WRITTEN BY PAUL DORPAT
 
To Ballard or Bust


COURTESY OF LAWTON GOWEY
A new Ballard Bascule (lift) Bridge was built across Salmon Bay in line with 15th Avenue in 1916, in time for the official opening of the Lake Washington Ship Canal the following year. It replaced the old wagon-and-trolley bridge on 14th (Railroad) Avenue. Irving School at Railroad and Northwest 52nd Street shows on the right of the historical scene, and at its distant center the spire of St. Alphonsus Catholic Church rises as the tallest structure in Ballard (1902-1958).
 
PAUL DORPAT

The older photograph is a record of what is now one of the busier arterials in Seattle, 15th Avenue Northwest, although this bustle is mostly hidden in the "now" view behind and beyond the architecture of the 15th Avenue Bridge.

The bridge is only implied in the historical photograph by the trolley tracks in the scene's lower right corner. They lead directly to the bridge. These tracks are the photographer's intended subject, although for us, the more likely interest is in the late-afternoon quiet on 15th Avenue.

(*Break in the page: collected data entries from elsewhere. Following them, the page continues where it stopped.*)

/-- The port contexts whose copies leave under an SSRC. -/
def FwdState.relayedAs (f : FwdState) (ssrc : W32) : List (Nat × Stream) :=
  f.streams.filter (fun p => p.2.cfg.sourceKind == 0 && p.2.targets.any (fun t => t.2.cfg.ssrcOut == ssrc))

/-- Firmware receives a PLI or FIR (R216): a leg with auto_key schedules a key frame. -/
def State.keyRequest (s : State) (ssrc : W32) : State :=
  let bufs := (s.fwd.sentUnder ssrc).map (fun p => p.2.cfg.bufferHandle)
  { s with video := { s.video with encodes := s.video.encodes.mapVals (fun _ x =>
      if x.cfg.autoKey && bufs.contains x.bitstream then { x with keyPli := x.keyPli ++ [s.now + ms 2] } else x) } }

/-- The packets of an RTCP compound: format, type and whole packet (on fuel). -/
def rtcpPackets : Nat → List Byte → List (Nat × Nat × List Byte)
  | 0, _ => []
  | f + 1, b =>
    let n := 4 * (fieldAt b 2 2 + 1)
    if b.length < n then [] else (fieldAt b 0 1 % 32, fieldAt b 1 1, b.take n) :: rtcpPackets f (b.drop n)

/-- A feedback message (RFC 4585, RFC 5104): 1 PLI, 2 FIR, 3 NACK, with the SSRCs of the media that it is about. -/
def feedbackOf (p : Nat × Nat × List Byte) : Option (Nat × List W32) :=
  let ssrc := fun off => BitVec.ofNat 32 (fieldAt p.2.2 off 4)
  if p.2.1 = 206 ∧ p.1 = 1 then some (1, [ssrc 8])
  else if p.2.1 = 206 ∧ p.1 = 4 then some (2, (List.range ((p.2.2.length - 12) / 8)).map (fun k => ssrc (12 + 8 * k)))
  else if p.2.1 = 205 ∧ p.1 = 1 then some (3, [ssrc 8])
  else none

/-- Firmware sends a feedback message toward the sender of a context, from the address and port at which the context receives: under the
context's key where it has one, with a use of that key (R116). What the message says is firmware's (DESIGN CHOICE, log entry 63). -/
def State.sendRtcp (s : State) (ctx kind : Nat) (x : Stream) (m : List Byte) : State :=
  match x.sender with
  | none => s
  | some (addr, udp) =>
    let (s1, ok) := if x.cfg.keyCtx = 0 then (s, true) else s.grant x.cfg.keyCtx true
    if !ok then s1.countStream ctx (fun c => { c with keySpent := c.keySpent + 1 })
    else
      let clear := Config.relayMessage ctx kind m
      let i := s1.fwd.rtcpIndex.getD x.cfg.keyCtx 0
      let body := match s1.key x.cfg.keyCtx with | some k => k.srtcpSeal i clear | none => clear
      let s1w := match s1.key x.cfg.keyCtx with | some k => s1.streamWork ctx x.cfg (k.srtcpOut i clear) | none => s1
      let s2 := { s1w with fwd := { s1w.fwd with rtcpIndex := s1w.fwd.rtcpIndex.put x.cfg.keyCtx (i + 1) } }
      s2.sendInternal x.cfg.port 0
        { len := frameOverhead x.cfg.family + body.length, enq := s.now, arrival := s.now, dstUdp := udp, dstAddr := addr,
          srcUdp := x.cfg.dstUdpPort, srcAddr := x.cfg.dstAddress, body := body, payload := .rtcp ctx kind }

/-- Firmware takes one packet of an RTCP compound (R84, R216): a key frame that it asks a leg of the module for is scheduled, and it is relayed
toward the senders of the media that it is about where the controller's policy says so. -/
def State.feedback (s : State) (p : Nat × Nat × List Byte) : State :=
  match feedbackOf p with
  | none => s
  | some (kind, media) =>
    media.foldl (fun (t : State) ssrc =>
      let t1 := if kind = 3 then t else t.keyRequest ssrc
      (t1.fwd.relayedAs ssrc).foldl (fun (u : State) q => if Config.relays q.1 kind then u.sendRtcp q.1 kind q.2 p.2.2 else u) t1) s

/-- An RTCP packet of a context reaches firmware, in clear (Table 4.1 rule 14). -/
def State.toRtcp (s : State) (port : Nat) (rtcp : List Byte) : State :=
  let (s1, pass) := s.rtcpBudget port
  if pass then (rtcpPackets rtcp.length rtcp).foldl State.feedback s1 else s1

/-- An RTCP packet of a context: decrypted under its ingress key (R404). -/
def State.rtcpOf (s : State) (ctx : Nat) (x : Stream) (f : FrameRx) : State :=
  if x.cfg.keyCtx = 0 then s.toRtcp f.port f.udp
  else
    let (s1, ok) := s.grant x.cfg.keyCtx true
    if !ok then s1.countStream ctx (fun c => { c with keySpent := c.keySpent + 1 })
    else
      let s2 := match s1.key x.cfg.keyCtx with | some k => s1.streamWork ctx x.cfg (k.srtcpIn f.udp) | none => s1
      match (s1.key x.cfg.keyCtx).bind (fun k => k.srtcpOpen f.udp) with
      | none => s2.countStream ctx (fun c => { c with authFail := c.authFail + 1 })
      | some clear => s2.toRtcp f.port clear

/-- RTCP_PACKET (R404, Table 4.1 rule 14). -/
def execRtcpPacket (f : FrameRx) (s0 : State) : Out :=
  let s := s0.advance f.dt
  let t := fieldAt f.udp 1 1
  if !(s.reachesClusters f && f.fcsOk && fieldAt f.udp 0 1 / 64 == 2 && decide (192 ≤ t ∧ t ≤ 223)) then .next s
  else if (s.fwd.bound f.port f.ip.family f.ip.dst f.dstUdp).isEmpty then .next s
  else match s.fwd.lookup f.port f.ip.family f.ip.dst f.dstUdp f.rtcpSsrc with
    | none => .next ((s.haps f.haps).unknownSsrc f.port f.ip.dst f.dstUdp f.rtcpSsrc)
    | some (ctx, x) => .next ((s.haps f.haps).rtcpOf ctx x f)

end Sys2Proof.Machine
end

Fortunately, we have trolley historian Leslie Blanchard's account of the deeper significance of this sleepy scene. It appears in his book, "The Street Railway Era in Seattle," and what Blanchard wrote in 1968 is even truer today.

"Only the oldest residents of 'Snooze Junction' . . . will believe this, but here is 15th Avenue Northwest from Northwest 47th Street (or just north of the old Ballard lift bridge, itself only 3 years old) as it appeared on a balmy day in early August 1921." Blanchard relates that the tracks on 15th Avenue north of 47th were "used exclusively by electric freight trains until July 1927, when new track was laid on 15th and the 14th Avenue (passenger) line was abandoned."

Only 13 years later all these tracks were abandoned, and when the new concrete approaches to the Ballard Bridge (seen here in the "now" scene) were planned in 1939 no provision was made for trolley tracks.

Finally, two of the four billboards on the left of the "then" scene support Leslie's 1921 date. One promotes "The Wayfarer, America's Passion Pageant," which was performed that year at Husky Stadium. The other is an advertisement for "Over the Hill," a silent melodrama issued by Fox Films that year.

Paul Dorpat specializes in historical photography and has published several books on early Seattle.